Exercise prompt
Each line of the listing where "changes" appears should be reported.

Data to examine

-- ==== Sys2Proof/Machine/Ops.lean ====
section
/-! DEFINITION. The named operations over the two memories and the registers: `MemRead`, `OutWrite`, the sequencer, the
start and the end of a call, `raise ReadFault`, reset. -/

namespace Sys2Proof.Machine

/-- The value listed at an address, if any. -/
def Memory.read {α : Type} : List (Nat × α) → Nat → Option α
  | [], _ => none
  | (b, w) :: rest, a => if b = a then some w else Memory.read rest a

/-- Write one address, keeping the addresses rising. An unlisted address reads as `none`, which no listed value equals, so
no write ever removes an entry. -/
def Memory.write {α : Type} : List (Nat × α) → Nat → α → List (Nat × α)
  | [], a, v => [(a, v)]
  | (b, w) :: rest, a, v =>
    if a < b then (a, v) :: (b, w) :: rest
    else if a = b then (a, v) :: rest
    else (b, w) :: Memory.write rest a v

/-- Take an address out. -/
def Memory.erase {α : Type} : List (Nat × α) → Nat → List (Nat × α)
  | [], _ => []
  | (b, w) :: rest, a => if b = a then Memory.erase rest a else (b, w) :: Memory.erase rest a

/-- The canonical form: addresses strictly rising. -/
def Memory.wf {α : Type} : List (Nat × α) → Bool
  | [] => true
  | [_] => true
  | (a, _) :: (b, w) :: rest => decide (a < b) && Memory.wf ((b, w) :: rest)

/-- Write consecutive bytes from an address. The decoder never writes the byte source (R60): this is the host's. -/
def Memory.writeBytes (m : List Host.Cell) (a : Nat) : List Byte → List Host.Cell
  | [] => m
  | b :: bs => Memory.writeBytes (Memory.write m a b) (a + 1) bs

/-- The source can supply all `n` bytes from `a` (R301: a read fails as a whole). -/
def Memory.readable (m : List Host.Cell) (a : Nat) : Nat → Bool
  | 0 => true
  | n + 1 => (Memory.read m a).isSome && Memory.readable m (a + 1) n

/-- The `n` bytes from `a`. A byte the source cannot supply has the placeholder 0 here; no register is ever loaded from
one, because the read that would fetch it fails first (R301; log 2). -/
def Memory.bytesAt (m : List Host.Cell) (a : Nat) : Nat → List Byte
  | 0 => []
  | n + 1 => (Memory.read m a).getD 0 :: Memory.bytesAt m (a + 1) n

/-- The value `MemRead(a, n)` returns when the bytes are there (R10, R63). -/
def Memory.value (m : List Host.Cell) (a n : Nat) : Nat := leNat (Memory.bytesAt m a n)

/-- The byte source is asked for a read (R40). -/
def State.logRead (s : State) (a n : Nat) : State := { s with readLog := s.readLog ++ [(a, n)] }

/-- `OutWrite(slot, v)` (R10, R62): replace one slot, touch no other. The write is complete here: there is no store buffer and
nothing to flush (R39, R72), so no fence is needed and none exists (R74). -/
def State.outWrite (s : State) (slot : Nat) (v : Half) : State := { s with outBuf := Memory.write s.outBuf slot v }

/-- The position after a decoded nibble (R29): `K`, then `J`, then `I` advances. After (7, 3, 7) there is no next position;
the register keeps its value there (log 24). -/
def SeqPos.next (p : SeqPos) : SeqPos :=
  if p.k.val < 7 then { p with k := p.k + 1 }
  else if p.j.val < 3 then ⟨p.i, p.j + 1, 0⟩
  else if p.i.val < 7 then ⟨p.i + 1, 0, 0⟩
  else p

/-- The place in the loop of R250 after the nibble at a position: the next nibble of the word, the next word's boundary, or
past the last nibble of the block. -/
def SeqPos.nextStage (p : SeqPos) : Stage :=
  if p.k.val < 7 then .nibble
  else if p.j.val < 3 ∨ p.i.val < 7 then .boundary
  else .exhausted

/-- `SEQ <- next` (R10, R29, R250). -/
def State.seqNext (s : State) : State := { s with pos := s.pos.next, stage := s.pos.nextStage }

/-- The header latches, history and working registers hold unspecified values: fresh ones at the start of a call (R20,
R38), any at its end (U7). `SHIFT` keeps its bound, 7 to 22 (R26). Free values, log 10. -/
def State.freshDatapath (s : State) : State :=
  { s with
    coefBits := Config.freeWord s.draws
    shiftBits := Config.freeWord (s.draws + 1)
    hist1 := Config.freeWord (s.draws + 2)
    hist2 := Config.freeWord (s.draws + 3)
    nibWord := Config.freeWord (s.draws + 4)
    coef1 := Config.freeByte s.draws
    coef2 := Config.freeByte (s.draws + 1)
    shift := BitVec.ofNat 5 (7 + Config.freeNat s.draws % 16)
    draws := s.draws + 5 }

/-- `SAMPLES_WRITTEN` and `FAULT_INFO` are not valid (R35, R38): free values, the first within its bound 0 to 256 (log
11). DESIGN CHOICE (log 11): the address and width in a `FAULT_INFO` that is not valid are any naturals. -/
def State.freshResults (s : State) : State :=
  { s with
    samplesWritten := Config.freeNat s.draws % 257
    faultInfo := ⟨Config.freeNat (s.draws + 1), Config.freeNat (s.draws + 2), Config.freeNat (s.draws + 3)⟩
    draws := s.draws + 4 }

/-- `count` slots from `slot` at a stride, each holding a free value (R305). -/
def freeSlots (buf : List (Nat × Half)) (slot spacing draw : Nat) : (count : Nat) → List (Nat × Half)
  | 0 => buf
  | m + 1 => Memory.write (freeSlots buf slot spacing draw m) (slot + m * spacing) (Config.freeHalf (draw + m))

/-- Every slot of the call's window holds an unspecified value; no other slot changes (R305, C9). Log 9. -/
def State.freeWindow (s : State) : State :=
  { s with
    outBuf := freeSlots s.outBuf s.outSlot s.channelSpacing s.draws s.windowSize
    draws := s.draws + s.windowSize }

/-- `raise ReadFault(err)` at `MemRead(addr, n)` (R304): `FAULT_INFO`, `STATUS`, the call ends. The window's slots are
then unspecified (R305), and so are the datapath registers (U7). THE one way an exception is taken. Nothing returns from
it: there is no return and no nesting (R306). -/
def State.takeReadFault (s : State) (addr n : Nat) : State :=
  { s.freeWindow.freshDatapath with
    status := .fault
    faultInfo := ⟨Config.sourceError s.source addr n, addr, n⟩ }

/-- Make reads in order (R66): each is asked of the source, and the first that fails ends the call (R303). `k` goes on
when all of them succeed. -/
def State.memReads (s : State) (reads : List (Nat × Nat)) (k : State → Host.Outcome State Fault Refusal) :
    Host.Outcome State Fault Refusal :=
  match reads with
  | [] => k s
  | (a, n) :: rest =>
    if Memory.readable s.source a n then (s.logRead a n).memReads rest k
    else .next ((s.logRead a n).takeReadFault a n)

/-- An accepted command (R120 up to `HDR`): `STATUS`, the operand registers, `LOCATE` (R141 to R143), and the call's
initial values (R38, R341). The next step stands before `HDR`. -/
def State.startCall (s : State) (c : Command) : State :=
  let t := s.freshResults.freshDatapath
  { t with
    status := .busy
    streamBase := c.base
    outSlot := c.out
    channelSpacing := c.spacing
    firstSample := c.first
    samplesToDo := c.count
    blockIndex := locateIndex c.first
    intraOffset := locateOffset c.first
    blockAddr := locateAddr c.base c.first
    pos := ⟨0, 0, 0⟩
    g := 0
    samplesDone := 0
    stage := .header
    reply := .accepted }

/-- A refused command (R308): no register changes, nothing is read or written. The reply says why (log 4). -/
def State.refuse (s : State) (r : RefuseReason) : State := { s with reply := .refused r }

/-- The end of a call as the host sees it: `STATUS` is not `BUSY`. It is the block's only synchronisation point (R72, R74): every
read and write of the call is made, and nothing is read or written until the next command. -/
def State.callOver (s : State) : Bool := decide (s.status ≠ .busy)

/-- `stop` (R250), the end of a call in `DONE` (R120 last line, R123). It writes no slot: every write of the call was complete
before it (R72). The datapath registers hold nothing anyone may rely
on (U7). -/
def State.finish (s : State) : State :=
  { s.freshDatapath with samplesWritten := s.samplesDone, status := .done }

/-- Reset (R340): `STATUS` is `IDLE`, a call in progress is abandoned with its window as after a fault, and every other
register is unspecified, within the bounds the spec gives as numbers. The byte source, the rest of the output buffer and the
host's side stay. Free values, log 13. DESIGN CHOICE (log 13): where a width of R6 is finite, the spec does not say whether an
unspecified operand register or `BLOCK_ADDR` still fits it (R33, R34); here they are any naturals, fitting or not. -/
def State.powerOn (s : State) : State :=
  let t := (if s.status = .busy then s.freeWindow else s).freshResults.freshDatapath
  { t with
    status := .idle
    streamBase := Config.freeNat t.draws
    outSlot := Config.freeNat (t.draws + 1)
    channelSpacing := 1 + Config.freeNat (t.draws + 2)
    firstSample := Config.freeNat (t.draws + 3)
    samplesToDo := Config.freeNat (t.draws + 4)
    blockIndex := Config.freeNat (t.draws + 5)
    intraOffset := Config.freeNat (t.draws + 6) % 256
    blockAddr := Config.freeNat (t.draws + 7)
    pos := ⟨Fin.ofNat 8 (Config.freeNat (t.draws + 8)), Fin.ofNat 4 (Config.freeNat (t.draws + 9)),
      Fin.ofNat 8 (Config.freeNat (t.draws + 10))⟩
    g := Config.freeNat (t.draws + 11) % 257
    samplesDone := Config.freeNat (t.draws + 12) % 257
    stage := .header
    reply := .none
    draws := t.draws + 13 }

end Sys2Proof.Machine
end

Result of this task
/-- Every slot of the call's window holds an unspecified value; no other slot changes (R305, C9). Log 9. -/
/-- A refused command (R308): no register changes, nothing is read or written. The reply says why (log 4). -/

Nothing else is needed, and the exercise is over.